A Hungria não se distancia dos países europeus apenas na política migratória, mas também na relação com a Rússia onde existe um desvio face ao comportamento da UE. Não só O governo de Orbán garantiu vários negócios de elevado montante financeiro com Moscovo, como é um acérrimo oposicionista do embargo da UE em relação à Rússia. Todos sabemos o quão distante o regime russo está daquilo que defende a UE.
Relativamente à imprensa, um sector tão importante para a pluralidade política, a Hungria foi classificada em 67º lugar, num total de 180 países na lista de liberdade de imprensa 2016 – compilada pela organização Repórteres Sem Fronteiras – e é um dos mais baixos da Europa.
Viktor Orbán é acusado por 10 jornalistas do site vs.hu de comprometer a independência do órgão de imprensa ao financiar, através do Banco Nacional da Hungria (MNB), a empresa New Wave Media, detentora do site. Refira-se que a New Wave Media é propriedade de Tamas Szemerey, membro do Fidesz e primo de György Matolcsy, o governador do MNB e membro do Fidesz. A divulgação do financiamento confirmou as suspeitas de longa data de que alguns grupos de comunicação social recebem financiamento secreto do partido de Orbán, Fidesz.
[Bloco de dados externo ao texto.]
/-- A reserved opcode is refused by byte 0 alone (30_encoding.md R81). -/
theorem decodePacket_badOpcode (p : Config.Params) {b : Byte} (h : b.toNat / 16 = 0 ∨ 11 ≤ b.toNat / 16) :
    packetLength p b = 1 ∧ decodePacket p [b] = .error .badOpcode := by
  have hlt := b.isLt
  have hop : (packetOp b).toNat ∈ [0, 11, 12, 13, 14, 15] := by
    rw [packetOp_toNat]
    simp only [List.mem_cons, List.not_mem_nil, or_false]
    omega
  rw [packetLength, decodePacket]
  generalize (packetOp b).toNat = op at hop
  simp only [List.mem_cons, List.not_mem_nil, or_false] at hop
  rcases hop with rfl | rfl | rfl | rfl | rfl | rfl <;> exact ⟨rfl, rfl⟩

/-- The bits of a field are clear exactly when its number is 0. -/
theorem field_eq_zero_iff {n : Nat} {b : BitVec n} {p w : Nat} :
    field b p w = 0 ↔ b.toNat / 2 ^ (n - p - w) % 2 ^ w = 0 := by
  rw [← field_toNat, BitVec.toNat_eq]
  rfl

theorem formatA_reserved (mk : BitVec 13 → Instr) {low : BitVec 4} {b1 b2 : Byte} (h : low ≠ 0 ∨ field b1 0 3 ≠ 0) :
    formatA mk low [b1, b2] = .error .reservedBits := if_neg (by tauto)

theorem formatN_reserved {p : Config.Params} {low : BitVec 4} {body : List Byte} (hlen : body.length = p.angleBytes)
    (h : low ≠ 0) : formatN p low body = .error .reservedBits := (if_pos hlen).trans (if_neg h)

theorem formatC_reserved {p : Config.Params} {low : BitVec 4} {b1 : Byte} {angles : List Byte}
    (hlen : angles.length = 2 * p.angleBytes) (h : low ≠ 0 ∨ field b1 1 2 ≠ 0) :
    formatC p low (b1 :: angles) = .error .reservedBits := (if_pos hlen).trans (if_neg (by tauto))

/-- Where a packet of format A, N or C has a reserved bit set (30_encoding.md R85 to R87, R110). -/
def HasReservedBit (p : Config.Params) (b0 b1 : Byte) (rest : List Byte) : Prop :=
  (3 ≤ b0.toNat / 16 ∧ b0.toNat / 16 ≤ 6 ∧ rest.length = 1 ∧ (b0.toNat % 16 ≠ 0 ∨ b1.toNat / 32 ≠ 0)) ∨
    (b0.toNat / 16 = 7 ∧ rest.length + 1 = p.angleBytes ∧ b0.toNat % 16 ≠ 0) ∨
    (b0.toNat / 16 = 8 ∧ rest.length = 2 * p.angleBytes ∧ (b0.toNat % 16 ≠ 0 ∨ b1.toNat / 32 % 4 ≠ 0))

/-- A whole packet with a reserved bit set is refused for it (30_encoding.md R110). -/
theorem decodePacket_reservedBits {p : Config.Params} {b0 b1 : Byte} {rest : List Byte}
    (h : HasReservedBit p b0 b1 rest) :
    (b0 :: b1 :: rest).length = packetLength p b0 ∧ decodePacket p (b0 :: b1 :: rest) = .error .reservedBits := by
  have hlow : b0.toNat % 16 ≠ 0 → packetLow b0 ≠ 0 := fun hne e => hne (by rw [← packetLow_toNat, e]; rfl)
  have hA : b1.toNat / 32 ≠ 0 → field b1 0 3 ≠ 0 := by
    rw [Ne, Ne, field_eq_zero_iff]
    have := b1.isLt
    omega
  have hC : b1.toNat / 32 % 4 ≠ 0 → field b1 1 2 ≠ 0 := mt field_eq_zero_iff.mp
  rw [packetLength, decodePacket]
  rw [HasReservedBit, ← packetOp_toNat] at h
  generalize (packetOp b0).toNat = op at h
  rcases h with ⟨h3, h6, hlen, hbit⟩ | ⟨rfl, hlen, hbit⟩ | ⟨rfl, hlen, hbit⟩
  · obtain ⟨b2, rfl⟩ := List.length_eq_one_iff.mp hlen
    have hop : op = 3 ∨ op = 4 ∨ op = 5 ∨ op = 6 := by omega
    rcases hop with rfl | rfl | rfl | rfl <;> exact ⟨rfl, formatA_reserved _ (hbit.imp hlow hA)⟩
  · exact ⟨by simp only [List.length_cons]; omega, formatN_reserved hlen (hlow hbit)⟩
  · exact ⟨by simp only [List.length_cons]; omega, formatC_reserved hlen (hbit.imp hlow hC)⟩

end Sys2Proof

namespace Sys2Proof.Machine
open Sys2Proof.Claims

/-- What refusing a packet at `IDLE` leaves: `OP` written, the packet taken off the input, the record clear (60_exceptions.md
R284; log 5). -/
theorem rejectPacket_setHost (e : Status) (b : Byte) (later : List HostEvent) {s : State} (h : s.fsm = .idle) :
    rejectPacket e b (setHost later s) =
      { s with op := BitVec.ofNat 4 (b.toNat / 16), host := later, result := Result.empty, status := e.code } := by
  rw [← packetOp_toNat, BitVec.ofNat_toNat, BitVec.setWidth_eq, rejectPacket, raise, ← h]
  rfl

end Sys2Proof.Machine

open Sys2Proof Sys2Proof.Machine Sys2Proof.Claims

/-- Settles O5: byte 0 is the whole packet, and the packet decoder refuses it for its opcode. -/
theorem reservedOpcodeRefused : Obligations.ReservedOpcodeRefused := by
  intro s b later hidle hhost hop
  obtain ⟨hlen, hdecode⟩ := decodePacket_badOpcode s.params hop
  have hstep := step_packet hidle (bytes := [b]) hhost (by simp) hlen.symm
  rw [hstep, runPacket, setHost_params, hdecode]
  exact congrArg _ (rejectPacket_setHost .badOpcode b later hidle)

/-- Settles O6: the packet is whole, and its format refuses it for the reserved bit. -/
theorem reservedBitsRefused : Obligations.ReservedBitsRefused := by
  intro s b0 b1 rest later hidle hhost hbit
  obtain ⟨hlen, hdecode⟩ := decodePacket_reservedBits hbit
  have hstep := step_packet hidle hhost (by simp) hlen
  rw [hstep, runPacket, setHost_params, hdecode]
  exact congrArg _ (rejectPacket_setHost .badOperand b0 later hidle)

/-- Settles O3 by running the decoder of each word's port on its bytes. -/
theorem specWordsDecode : Obligations.SpecWordsDecode := by
  unfold Obligations.SpecWordsDecode
  decide +kernel

/-- Settles O7: a packet that decodes is whole, so the fetch takes it and its instruction is run. -/
theorem stepRunsPacket : Obligations.StepRunsPacket := by
  intro s bytes later i hidle hhost hdecode
  obtain ⟨hne, hlen⟩ := decodePacket_length hdecode
  have hdecode' : decodePacket (setHost later s).params bytes = .ok i := hdecode
  rw [step_packet hidle hhost hne hlen, runPacket, hdecode']
end

section
/-! PROOFS. The model's operations on bits against the spec's formulas: a field is the sum of its bits (00_scope.md R10), the
digits of a squawk (44_parser.md R225), and the altitude code (41_altitude.md R144 to R150). -/

namespace Sys2Proof.Bits
open Sys2Proof.Claims

/-- The field that the model reads of a frame is the sum of 00_scope.md R10. -/
theorem fieldOf_eq_field {n : Nat} (f : BitVec n) {p w : Nat} (h : p + w ≤ n) : fieldOf f p w = field f p w := by
  have hsum : ∑ k ∈ Finset.range w, (f.getMsbD (p + k)).toNat * 2 ^ (w - 1 - k) = (field f p w).toNat := by
    rw [field_toNat, ← sum_testBit_msb]
    refine Finset.sum_congr rfl fun k hk => ?_
    rw [Finset.mem_range] at hk
    rw [Nat.testBit_div_two_pow, BitVec.getMsbD, decide_eq_true (by omega), Bool.true_and, BitVec.getLsbD]
    congr 3
    omega
  rw [fieldOf, hsum, BitVec.ofNat_toNat, BitVec.setWidth_eq]

/-- One bit as a bit string. -/
theorem bit_eq_ofBool {n : Nat} (c : BitVec n) (i : Nat) : bit c i = BitVec.ofBool (c.getLsbD i) := by
  ext k hk
  obtain rfl : k = 0 := by omega
  simp [bit]

end Sys2Proof.Bits

namespace Sys2Proof.Machine
open Sys2Proof.Bits Sys2Proof.Claims

/-! ### The squawk -/

/-- An octal digit from its three bits (44_parser.md R225). -/
theorem digit_toNat (a b c : Bool) :
    (BitVec.ofBool a ++ BitVec.ofBool b ++ BitVec.ofBool c).toNat = bitsNat [a, b, c] := by
  revert a b c
  decide

/-- A concatenation as a number: the high part shifted up, plus the low part. -/
theorem append_toNat {m n : Nat} (x : BitVec m) (y : BitVec n) : (x ++ y).toNat = x.toNat * 2 ^ n + y.toNat := by
  rw [BitVec.toNat_append, ← Nat.shiftLeft_add_eq_or_of_lt y.isLt, Nat.shiftLeft_eq]

/-- `Squawk(id)` is the number of its four octal digits (44_parser.md R225). -/
theorem squawkOf_eq (l : Config.LayoutIdentity) (c : BitVec 13) : squawkOf l c = BitVec.ofNat 12 (squawkNat l c) := by
  have hsum : squawkNat l c = (squawkOf l c).toNat := by
    simp only [squawkNat, squawkOf, bit_eq_ofBool]
    rw [append_toNat, append_toNat, append_toNat, digit_toNat, digit_toNat, digit_toNat, digit_toNat]
    ring
  rw [hsum, BitVec.ofNat_toNat, BitVec.setWidth_eq]

/-! ### The altitude code -/

/-- A mask of one bit tests that bit. -/
theorem and_twoPow_ne_zero {n : Nat} (x : BitVec n) {i : Nat} (hi : i < n) :
    (x &&& BitVec.twoPow n i != 0) = x.getLsbD i := by
  rw [BitVec.and_twoPow]
  cases x.getLsbD i with
  | false => simp
  | true =>
    rw [if_pos rfl, bne_iff_ne]
    exact fun e => absurd (congrArg (·.getLsbD i) e) (by simp [hi])

theorem isMetric_eq (ac : BitVec 13) : isMetric ac = ac.getLsbD 6 := and_twoPow_ne_zero ac (i := 6) (by decide)

theorem isSimple_eq (ac : BitVec 13) : isSimple ac = ac.getLsbD 4 := and_twoPow_ne_zero ac (i := 4) (by decide)

/-- `DeGray` of eight bits: each bit is the parity of the bits from the top down to it (41_altitude.md R146). -/
theorem deGray_eight (a b c d e f g h : Bool) :
    (deGray ((BitVec.ofBool a ++ BitVec.ofBool b ++ BitVec.ofBool c ++ BitVec.ofBool d ++ BitVec.ofBool e ++
      BitVec.ofBool f ++ BitVec.ofBool g ++ BitVec.ofBool h).setWidth 16)).toNat = grayValue [a, b, c, d, e, f, g, h] := by
  revert a b c d e f g h
  decide

/-- The 500s value is the value of its Gray code (41_altitude.md R145, R146). -/
theorem n500_eq (ac : BitVec 13) : n500 ac = gillham500 ac := by
  simp only [n500, g500, bit_eq_ofBool, deGray_eight, gillham500]

/-- The 100s value is the value of its Gray code (41_altitude.md R146). -/
theorem v100_eq (ac : BitVec 13) : v100 ac = grayValue [ac.getLsbD 12, ac.getLsbD 10, ac.getLsbD 8] := by
  have table : ∀ a b c : Bool,
      (deGray ((BitVec.ofBool a ++ BitVec.ofBool b ++ BitVec.ofBool c).setWidth 16)).toNat = grayValue [a, b, c] := by decide
  simp only [v100, g100, bit_eq_ofBool, table]

/-- The closed-up number of a simple-format code has the code's bits but the metric and the Q-bit (41_altitude.md R144). -/
theorem simpleNumber_toNat (ac : BitVec 13) :
    (simpleNumber ac).toNat = bitsNat [ac.getLsbD 12, ac.getLsbD 11, ac.getLsbD 10, ac.getLsbD 9, ac.getLsbD 8,
      ac.getLsbD 7, ac.getLsbD 5, ac.getLsbD 3, ac.getLsbD 2, ac.getLsbD 1, ac.getLsbD 0] := by
  have hbits : simpleNumber ac = (bit ac 12 ++ bit ac 11 ++ bit ac 10 ++ bit ac 9 ++ bit ac 8 ++ bit ac 7 ++ bit ac 5 ++
      bit ac 3 ++ bit ac 2 ++ bit ac 1 ++ bit ac 0).setWidth 13 := by
    refine BitVec.eq_of_getLsbD_eq fun k hk => ?_
    simp only [simpleNumber, BitVec.getLsbD_setWidth, BitVec.getLsbD_append, bit, BitVec.getLsbD_extractLsb']
    interval_cases k <;> simp
  rw [hbits, BitVec.toNat_setWidth_of_le (by decide)]
  simp only [bit_eq_ofBool, append_toNat, BitVec.toNat_ofBool, bitsNat, List.foldl]
  omega

/-- The 100s value by the table of R149 (41_altitude.md R147, R148). -/
theorem gillhamUnits_eq (ac : BitVec 13) :
    gillhamUnits (ac.getLsbD 12) (ac.getLsbD 10) (ac.getLsbD 8) (decide (gillham500 ac % 2 = 1)) =
      if v100 ac = 0 ∨ v100 ac = 5 ∨ v100 ac = 6 then none else some (units100 ac) := by
  rw [units100, v100_eq, n500_eq]
  generalize ac.getLsbD 12 = c1, ac.getLsbD 10 = c2, ac.getLsbD 8 = c4
  by_cases hodd : gillham500 ac % 2 = 1
  · simp only [hodd, decide_true, if_true]
    revert c1 c2 c4
    decide
  · simp only [hodd, decide_false, if_false]
    revert c1 c2 c4
    decide

/-- What decoding gives, as the formula of R150 does: the feet or the failure. -/
def Altitude.outcome : Altitude → Except Status Int
  | .feet v => .ok v
  | .unsupported => .error .unsupportedEncoding
  | .invalid => .error .invalidEncoding

/-- The model's altitude is that of the formulas of R144 to R150. -/
theorem specAlt_eq_outcome (ac : BitVec 13) : specAlt ac = (altFt ac).outcome := by
  rw [specAlt, altFt, isMetric_eq, isSimple_eq, gillhamFt, gillhamUnits_eq, simpleFt, simpleNumber_toNat, n500_eq]
  cases ac.getLsbD 6 with
  | true => rfl
  | false =>
    cases ac.getLsbD 4 with
    | true => rfl
    | false => by_cases h : v100 ac = 0 ∨ v100 ac = 5 ∨ v100 ac = 6 <;> simp [h, Altitude.outcome]

/-- What a row writes for its altitude code is what those formulas give (44_parser.md R224). -/
theorem withAltitude_eq_withAlt (ac : BitVec 13) (r : Result) : withAltitude ac r = withAlt ac r := by
  rw [withAltitude, withAlt, specAlt_eq_outcome]
  cases altFt ac <;> rfl

end Sys2Proof.Machine
end

section
/-! PROOFS. The rows at the default parameters (30_encoding.md R89 to R103): the record that each row leaves is that of its
table. -/

namespace Sys2Proof.Machine
open Sys2Proof.Bits Sys2Proof.Claims

/-- At the defaults the bits of `id` have the names of R103 (44_parser.md R225). -/
theorem squawkOf_default (c : BitVec 13) : squawkOf Config.layout.identity c = tableSquawk c := squawkOf_eq _ c

/-! ### The rows -/

section
variable (sf : Short) (f : Long) {s : State} {c : BitVec 24}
A construção da UE não pode ser feita com a existência de líderes de governo como é o caso de Viktor Orbán. Torna-se imperioso delinear estratégias que permitam, democraticamente, apear do poder políticos de tal calibre. Mas para tal, urge pensar numa Europa a duas velocidades. Não em termos económicos mas sim em termos políticos, de consciencialização identitária e sem revisionismos históricos. Não nos podemos esquecer, como muito bem alertou o filósofo romeno E. M. Cioran, do atraso democrático dos antigos países da Europa de Leste face aos localizados a ocidente de Berlim. Enquanto na Europa Ocidental a democracia é vivida de forma mais ou menos generalizada, desde o fim da Segunda Guerra Mundial, os países que ficaram sob o domínio soviético só se libertaram da ditadura na última década do século XX. São cinco décadas de atraso democrático. Como tal, é necessário perceber as especificidades do leste europeu e proporcionar-lhes um período de absorção do espírito democrático. Isso não invalida a UE de chamar à atenção aos países que se afastem do ideal democrático. Não é a países que excedam o défice orçamental que devem ser aplicadas sanções por parte de Bruxelas, mas sim àqueles que se encontrem em défice democrático.